BEGIN Input data

-- ==== Sys2Proof/Machine/Step.lean ====
section
/-! DEFINITION. One step of the machine: the oldest pending event happens (20_memory.md R71); with none pending the
controller takes its turn (70_reset_and_hazards.md R289). -/

namespace Sys2Proof.Machine

open Sys2Proof

/-- One atomic event (20_memory.md R71). With no event pending the controller steps if it is enabled, and in IDLE the
machine holds its state (60_exceptions.md R264; log 1). -/
def step (s : State) : Host.Outcome State Fault Refusal :=
  match s.events with
  | [] => controllerTurn s
  | ev :: rest => handleEvent ev { s with events := rest }

/-- s with the host's write of the command word w to CMD as its very next event: the engine fetches no instructions
(10_state.md R32), so the host's accesses are the program (log 10). The bits of w above `nbits` are 0, and a word has 32
bits. -/
def State.withFetchWord (s : State) (nbits w : Nat) : State :=
  { s with events := .access (.write32 (Reg.offset .cmd) (BitVec.ofNat 32 (w % 2 ^ nbits))) :: s.events }

end Sys2Proof.Machine
end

END Input data

Each line of the data must be set down again as it is.

Response for this exercise -
-- ==== Sys2Proof/Machine/Step.lean ====
section
/-! DEFINITION. One step of the machine: the oldest pending event happens (20_memory.md R71); with none pending the
controller takes its turn (70_reset_and_hazards.md R289). -/

namespace Sys2Proof.Machine

open Sys2Proof

/-- One atomic event (20_memory.md R71). With no event pending the controller steps if it is enabled, and in IDLE the
machine holds its state (60_exceptions.md R264; log 1). -/
def step (s : State) : Host.Outcome State Fault Refusal :=
  match s.events with
  | [] => controllerTurn s
  | ev :: rest => handleEvent ev { s with events := rest }

/-- s with the host's write of the command word w to CMD as its very next event: the engine fetches no instructions
(10_state.md R32), so the host's accesses are the program (log 10). The bits of w above `nbits` are 0, and a word has 32
bits. -/
def State.withFetchWord (s : State) (nbits w : Nat) : State :=
  { s with events := .access (.write32 (Reg.offset .cmd) (BitVec.ofNat 32 (w % 2 ^ nbits))) :: s.events }

end Sys2Proof.Machine
end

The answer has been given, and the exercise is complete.